Между тем, в русле, казалось бы, той же традиции М.А. Барг в статье «Историческое сознание как проблема историографии», впервые опубликованной в журнале «Вопросы истории» в 1982 г.10, предпочитая говорить не об историчности, а о наполнении общественного сознания, начиная с эпохи Возрождения, элементами историзма, подчеркивал: «Итак, общественное сознание является историческим не в силу того, что его ответы на “вечные вопросы” общественного бытия с течением времени меняются, и не потому, что определенной своей стороной оно обращено в прошлое. Историческое сознание в собственном смысле слова– это такая форма общественного сознания, в которой совмещены все три модуса исторического времени – прошлое, настоящее и будущее. Только их сопряжение (что возможно лишь на почве настоящего) в состоянии перевести статику воспоминания и созерцания в динамическую форму предвидения и целеполагания»11, а историки «специфическими для них средствами не только воссоздают прошлое, но, того не сознавая, запечатлевают и себя и свое время – горизонты его видения, способы выражать увиденное»12. Речь таким образом идет «об историзме самого исторического сознания», определяющего «пространственно-временную ориентацию общества»13. И это понимание историзма существенно отличается от классического историзма XIX века. Подчеркиваются две фундаментальные черты историзма нового времени: мысль об исторической эпохе как интегрированном целом, т.е. о взаимосвязанности и взаимообусловленности всех ее граней, всех форм и проявлений человеческого бытия в рамках каждой данной эпохи…»14, а также исторический релятивизм15. Само рождение историзма нового времени в эпоху Ренессанса связывается с открытием исторического времени, исторической ретроспективы и исторической дистанции – «глубины исторического времени», обнаруженной в результате осознания содержательного различия между отдельными его отрезками, способности «одной исторической эпохи сравнить себя с предшествующими, чтобы отличить себя от них и вместе с тем связать себя с ними»16.

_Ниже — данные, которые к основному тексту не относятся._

-- ==== Sys2Proof/Machine/Bond.lean ====
section
/-! DEFINITION. The bond engine (15_bond.md): service, GCM and XTS requests, verdicts, the IV table, keys, erasure, alarms and
randomness. -/

namespace Sys2Proof.Machine

/-! The engine. -/

/-- Shows ENGINE_OK: the DRBG seeded, no entropy failure, QUAY on, and the engine neither tested nor retired (R324, Tables 15.11
and 18.7). -/
def State.engineShow (s : State) : State :=
  let u := s.unit .bond 0
  s.put F.BOND_STATUS_ENGINE_OK (b2n (s.drbg.isSome && !s.on F.BOND_STATUS_ENTROPY_FAIL && s.domOn 7 && !u.testing && !u.retired))

/-- Seeds the DRBG with fresh entropy (R324). -/
def State.seed (s : State) : State := (s.entropy.2.setDrbg (some (Drbg.fresh s.drbg s.entropy.1))).engineShow

/-- An entropy health test fails: the engine stops before its next block (R324). -/
def State.entropyFail (s : State) (injected : Bool := false) : State :=
  let s := (s.up F.BOND_STATUS_ENTROPY_FAIL).down F.BOND_STATUS_ENGINE_OK
  ((s.error 0x0701 .bond 0 .detected { injected := injected }).startTest .bond 0 0x0701 injected).engineShow

/-- The seed is retried: with a test that passes the engine resumes (R324). -/
def State.entropyRetry (s : State) (pass : Bool) : State :=
  if s.on F.BOND_STATUS_ENTROPY_FAIL && pass then (s.down F.BOND_STATUS_ENTROPY_FAIL).seed else s

/-- The shares of a slot that holds a key are re-randomised under a new mask (R323). -/
def State.refreshShare (s : State) (i : Nat) : State :=
  match (s.slot i).key with
  | some key => (s.random key.length).2.putSlot i { s.slot i with mask := (s.random key.length).1 }
  | none => s

/-- The key shares of every slot are refreshed with new masks (R323). -/
def State.refreshShares (s : State) : State := s.each (List.range 32) (fun i t => t.refreshShare i)

/-- Journals a bond slot write (R63). -/
def State.slotWritten (s : State) (i source address : Nat) : State := s.journal address 0 0 source 9 i

/-- A key takes effect in a slot: the generation advances, the shares are masked afresh, ERASED clears (R323, R327, R347). -/
def State.setKey (s : State) (i : Nat) (key : List Byte) (usage source address : Nat) : State :=
  let d := s.random key.length
  let x := d.2.slot i
  ((d.2.putSlot i ⟨some key, usage, (x.gen + 1) % 65536, d.1, none⟩).down F.BOND_STATUS_ERASED).slotWritten i source address

/-- The slots that a request names. -/
def BReq.names (r : BReq) (i : Nat) : Bool := r.slot == i || (r.mode != 1 && r.slot + 1 == i)

/-- The generation that a request bound for a slot it names. -/
def BReq.boundGen (r : BReq) (i : Nat) : Nat := if r.slot == i then r.gen else r.gen2

/-- Whether a request in flight, one that has not ended, is bound to the generation that a slot has now (R347). -/
def State.inUse (s : State) (i : Nat) : Bool := s.bondReqs.any (fun r => !r.ended && r.names i && r.boundGen i == (s.slot i).gen)

/-- Applies the deferred keys of slots whose requests of the old generation have all ended (R347). -/
def State.applyDeferred (s : State) : State :=
  s.each (List.range 32) (fun i t =>
    let x := t.slot i
    match x.pending with
    | some (key, usage, image) =>
      if t.inUse i then t
      else t.setKey i key usage srcSupervisor (if image then 4 else 0x2401)
    | none => t)

/-- Puts a key into a slot, or defers it while requests of its generation are in flight (R347). -/
def State.loadSlot (s : State) (i : Nat) (key : List Byte) (usage source : Nat) (image : Bool) : State :=
  let x := s.slot i
  if s.inUse i then s.putSlot i { x with pending := some (key, usage, image) }
  else s.setKey i key usage source (if image then 4 else 0x2401)

/-- Whether a usage fits a slot's parity: XTS data keys in even slots, tweak keys in odd ones (R325). -/
def usageFits (i usage : Nat) : Bool := usage == 1 || (usage == 2 && i % 2 == 0) || (usage == 3 && i % 2 == 1)

/-- Whether a key would equal the key of the other slot of its XTS pair (R326). -/
def State.pairClash (s : State) (i usage : Nat) (key : List Byte) : Bool :=
  let o := s.slot (if i % 2 = 0 then i + 1 else i - 1)
  usage != 1 && ((o.usage != 1 && o.key == some key) || (match o.pending with
    | some (k, u, _) => u != 1 && k == key
    | none => false))

/-! GCM requests (R334 to R341). -/

/-- Reasons of a REJECT verdict (Table 15.6). -/
def rsnNone : Nat := 0
/-- See `rsnNone`. -/
def rsnTagFail : Nat := 1
/-- See `rsnNone`. -/
def rsnKeyGone : Nat := 2
/-- See `rsnNone`. -/
def rsnLength : Nat := 3
/-- See `rsnNone`. -/
def rsnSlotEmpty : Nat := 4
/-- See `rsnNone`. -/
def rsnWrongUsage : Nat := 5
/-- See `rsnNone`. -/
def rsnVersion : Nat := 6
/-- See `rsnNone`. -/
def rsnMalformed : Nat := 7
/-- See `rsnNone`. -/
def rsnBroken : Nat := 8

/-- IV of an envelope. -/
def envIv (e : List Byte) : List Byte := slice e (5 + envHl e) 12

/-- AAD of an envelope: its fixed fields and header (R335). -/
def envAad (e : List Byte) : List Byte := e.take (5 + envHl e)

/-- Ciphertext of an envelope. -/
def envCt (e : List Byte) : List Byte := slice e (17 + envHl e) (envC e)

/-- Tag of an envelope. -/
def envTag (e : List Byte) : List Byte := slice e (17 + envHl e + envC e) 16

/-- Whether TAG96 is set. -/
def envTag96 (e : List Byte) : Bool := bit (byteAt e 1) 3

/-- Checks 1 to 4 of Table 15.4. -/
def BReq.early (r : BReq) : Nat :=
  let e := r.data
  if r.broken then rsnBroken
  else if byteAt e 0 != 1 then rsnVersion
  else if Nat.ble 16 (byteAt e 1) || Nat.ble 32 (byteAt e 2) || Nat.blt e.length (33 + envHl e) ||
      (r.complete && envTag96 e && (envTag e).drop 12 != [0#8, 0#8, 0#8, 0#8]) then rsnMalformed
  else if Nat.blt 16777216 (envC e) then rsnLength
  else rsnNone

/-- Checks 5 to 7 of Table 15.4. -/
def State.slotCheck (s : State) (r : BReq) : Nat :=
  let x := s.slot r.slot
  if x.key.isNone then rsnSlotEmpty
  else if x.usage != 1 then rsnWrongUsage
  else if x.gen != r.gen then rsnKeyGone
  else rsnNone

/-- The bytes that service of a request can process so far: A + C for GCM, the unit for XTS. -/
def BReq.total (r : BReq) : Nat :=
  if r.mode = 1 then 5 + envHl r.data + envC r.data else if r.mode = 2 then r.data.length else r.data.length - 16 * r.frames.length

/-- The entry of the IV table that a request matches (R341). -/
def State.ivMatch (s : State) (r : BReq) : Option IvEntry :=
  s.ivTable.find? (fun e => e.slot == r.slot && e.gen == r.gen && e.iv == envIv r.data)

/-- Whether a request waits behind its twin (R341). -/
def State.behindTwin (s : State) (r : BReq) : Bool :=
  r.mode == 1 && r.early == rsnNone && !r.owns && (match s.ivMatch r with
    | some e => e.state == 0
    | none => false)

/-- Whether the engine can take a request: whole or streaming, its bound key not still deferred, no twin before it (R330, R341,
R347). -/
def State.servable (s : State) (r : BReq) : Bool :=
  (r.complete || r.broken || r.streams) && !r.ended && !s.behindTwin r &&
  [r.slot, r.slot + 1].all (fun i => !(r.names i && (s.slot i).pending.isSome && r.boundGen i == ((s.slot i).gen + 1) % 65536))

/-- Shows the fill of the IV table. -/
def State.putIv (s : State) (l : List IvEntry) : State := (s.setIvTable l).put F.BOND_IV_FILL_ENTRIES l.length

/-- Sets the state of the entry that a request matches; a changed entry becomes the newest (R341). -/
def State.ivSet (s : State) (r : BReq) (state : Nat) : State :=
  match s.ivMatch r with
  | none => s
  | some e => s.putIv (s.ivTable.filter (· != e) ++ [{ e with state := state, time := s.clock }])

/-- Makes an IN_FLIGHT entry; a full table evicts its oldest entry that is not IN_FLIGHT (R341). -/
def State.ivMake (s : State) (r : BReq) : State :=
  let e : IvEntry := ⟨r.slot, r.gen, envIv r.data, 0, s.clock⟩
  let s := if Nat.ble 4096 s.ivTable.length then
      (match s.ivTable.find? (fun x => x.state != 0) with
        | some old => (s.putIv (s.ivTable.filter (· != old))).up F.BOND_STATUS_IV_EVICT_EV
        | none => s)
    else s
  (s.putIv (s.ivTable ++ [e])).updReq r.id (fun r => { r with owns := true })

/-- A request leaves the request hold: its producer's number is released, and with it its captured consignments, or the landing frames of an item
that ended unaccepted; waiting units and datagrams find room (R276, R299, R344). -/
def State.freeReq (s : State) (r : BReq) : State :=
  let s := s.putReqs (s.bondReqs.filter (fun x => x.id != r.id))
  let s := if r.mode = 2 then s.each r.fed (fun f t => t.release f.1 f.2)
    else (s.releaseNo r.src r.srcSeq).each r.landed (fun n t => t.releaseNo 0x63 n)
  s.each (List.range 8) (fun c t => t.capPump c)

/-- Whether outputs of the engine wait for credit of the bond output hold, so that the engine waits (R18). -/
def State.outputsWait (s : State) : Bool := !(s.waiting 0x62).isEmpty

/-- Whether the relay of an ended request still waits for credit of the pilot schedule (R340). -/
def State.relayWaits (s : State) (r : BReq) : Bool := s.relays.any (fun y => y.source == r.src && y.srcSeq == r.srcSeq)

/-- The oldest relayed stream that waits is accepted as a transmit request, where the schedule has credit (R340). -/
def State.relayNext (s : State) : State :=
  match s.relays with
  | y :: rest => if s.txCredit then ((s.setRelays rest).take (256 + 0x62) y.srcSeq).txAccept (s.relayRequest y) else s
  | [] => s

/-- Once the outputs of ended requests are accepted, their relays follow, and each leaves the request hold when its last hand-over is accepted
(R18, R276, R340). -/
def State.bondSettle (s : State) : State :=
  if s.outputsWait then s
  else
    let s := (List.range s.relays.length).foldl (fun (t : State) _ => t.relayNext) s
    s.each (s.bondReqs.filter (fun r => r.ended && !s.relayWaits r)) (fun r t => t.freeReq r)

/-- A request ends: the engine is free of it, deferred keys that waited for it apply, and it leaves the hold once its outputs are accepted
(R276, R347). Log entry 91: DEDUCED. -/
def State.endReq (s : State) (r : BReq) : State :=
  let s := s.updReq r.id (fun r => { r with ended := true })
  (((s.when (s.bondNow == some r.id) (·.setBondNow none)).applyDeferred).bondSettle)

/-- Discards the plaintext consignments of a request that have not been accepted (R347, R395). -/
def State.dropPlain (s : State) (r : BReq) : State :=
  let mine (w : Wait) : Bool := w.content == 0x0A && slice w.payload 3 5 == be 1 r.src ++ be 4 r.srcSeq
  let n := ((s.waiting 0x62).filter mine).length
  (s.putWaiting 0x62 ((s.waiting 0x62).filter (fun w => !mine w))).updReq r.id (fun r => { r with outs := r.outs - n })

/-- A request as the hold has it now. -/
def State.reqNow (s : State) (r : BReq) : BReq := (s.bondReqs.find? (fun x => x.id == r.id)).getD r

/-- The stream of R339: envelope bytes 0 to 4 and header, then the plaintext under a key. -/
def gcmStream (key e : List Byte) : List Byte := envAad e ++ gcmText key (envIv e) (envCt e)

/-- Emits the plaintext consignments of a stream from number `k` on, `n` of them (R339, Table 15.5). -/
def State.emitPlain (s : State) (r : BReq) (stream : List Byte) (total k n : Nat) (provisional : Bool) : State :=
  let e := r.data
  (List.range n).foldl (fun (t : State) i =>
    let off := 8176 * (k + i)
    let h := [0x51#8] ++ e.drop 1 |>.take 2 |> (· ++ be 1 r.slot ++ be 1 r.src ++ be 4 r.srcSeq ++ be 4 off ++ be 4 total)
    t.emit 0x62 0x0A (t.flags false provisional r.urgent false) r.ts (h ++ slice stream off 8176)) s

/-- Emits the verdict marker (Table 15.6). -/
def State.emitVerdict (s : State) (r : BReq) (accept : Bool) (reason segments relay : Nat) (injected : Bool) : State :=
  let e := r.data
  let gcm := r.mode == 1
  let fl := if gcm then be 1 (byteAt e 1) else [0#8]
  let tail := if gcm && Nat.ble (17 + envHl e) e.length then slice e (15 + envHl e) 2 else [0#8, 0#8]
  let p := [0x52#8, if accept then 0x01#8 else 0x02#8] ++ be 1 reason ++ be 1 r.src ++ be 4 r.srcSeq ++ be 1 r.mode ++ be 1 r.slot ++
    be 2 segments ++ be 1 relay ++ fl ++ tail
  s.emit 0x62 0x0B (s.flags false false (accept && r.urgent) injected) r.ts p

/-- Ends a request with a REJECT verdict (R336, R338, R347). -/
def State.rejectReq (s : State) (r : BReq) (reason : Nat) (injected : Bool := false) : State :=
  let s := s.bumpWrap F.BOND_REJECTS_COUNT
  let s := s.when (reason == rsnTagFail) (fun s => (s.up F.BOND_STATUS_TAG_FAIL).attn 4)
  let s := s.when (reason == rsnLength) (fun s => (s.up F.BOND_STATUS_LENGTH_EV).bump F.BOND_LENGTH_ERRORS_COUNT)
  let s := s.when (reason == rsnKeyGone) (·.up F.BOND_STATUS_KEY_GONE_EV)
  let s := s.when r.owns (·.ivSet r 2)
  let relay := if r.mode == 1 && bit (byteAt r.data 1) 1 then 3 else 0
  (s.emitVerdict r false reason r.outs relay injected).endReq r

/-- The engine takes a request: a copy of an accepted one is dropped, and otherwise it is served (R341). Log entry 92: DEDUCED. -/
def State.takeReq (s : State) (r : BReq) : State :=
  if r.mode = 1 && r.early = rsnNone && !r.owns then
    match s.ivMatch r with
    | some e =>
      if e.state = 1 then ((s.bump F.BOND_DUPS_COUNT).up F.BOND_STATUS_DUP_EV).endReq r
      else (s.updReq r.id (fun r => { r with owns := true })).setBondNow (some r.id)
    | none => (s.ivMake r).setBondNow (some r.id)
  else s.setBondNow (some r.id)

/-- The request in service. -/
def State.bondServing (s : State) : Option BReq := s.bondReqs.find? (fun r => s.bondNow == some r.id)

/-- The request that the engine would take next (R331). -/
def State.bondHead (s : State) : Option BReq := s.bondReqs.find? s.servable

Проблеме исторической дистанции специально посвящена монография известного канадского историка, специалиста по истории исторической мысли Марка Филлипса17. В фокусе книги – временнáя дистанция как историографический феномен, прочно укорененное представление о том, что более ясный и взвешенный взгляд на прошлое можно обрести только с удаленной позиции современности. Однако, принимая наличие временнóй дистанции как само собой разумеющееся, как необходимое условие изучения прошлого, обычно не учитывают ее специфические формы, которые Филлипс, напротив, подвергает пристальному анализу на материале западноевропейской историографии XVI–XIX вв. Понимая дистанцию как некую форму опосредования, он обращает внимание на разнообразие стратегий, с помощью которых историки позиционируют себя по отношению к прошлому, которое они изучают. Эти стратегии группируются в четыре выделенных, но частично перекрывающих друг друга, категории по принципу целеполагания: 1) стратегии, используемые для написания истории и связанные с историческими формами, жанрами и конвенциями; 2) чтобы испытать чувство истории – аффективную, сентиментальную связь с прошлым; 3) чтобы «делать историю» – эти стратегии соотносятся с ее идеологическими функциями; 4) чтобы понять историю – с функциями объяснения и понимания. Более широкий взгляд на историческую дистанцию с учетом различия возможных перспектив подрывает представление о развитии историографии как о линейном процессе, неизбежно ведущем к «правильному историческому сознанию». Историография (с выдающимися каноническими фигурами ее классиков) рассматривается всего лишь как одна из целого семейства анализируемых в книге форм исторической репрезентации, включая историческую живопись, историческую беллетристику, музейные экспозиции и др.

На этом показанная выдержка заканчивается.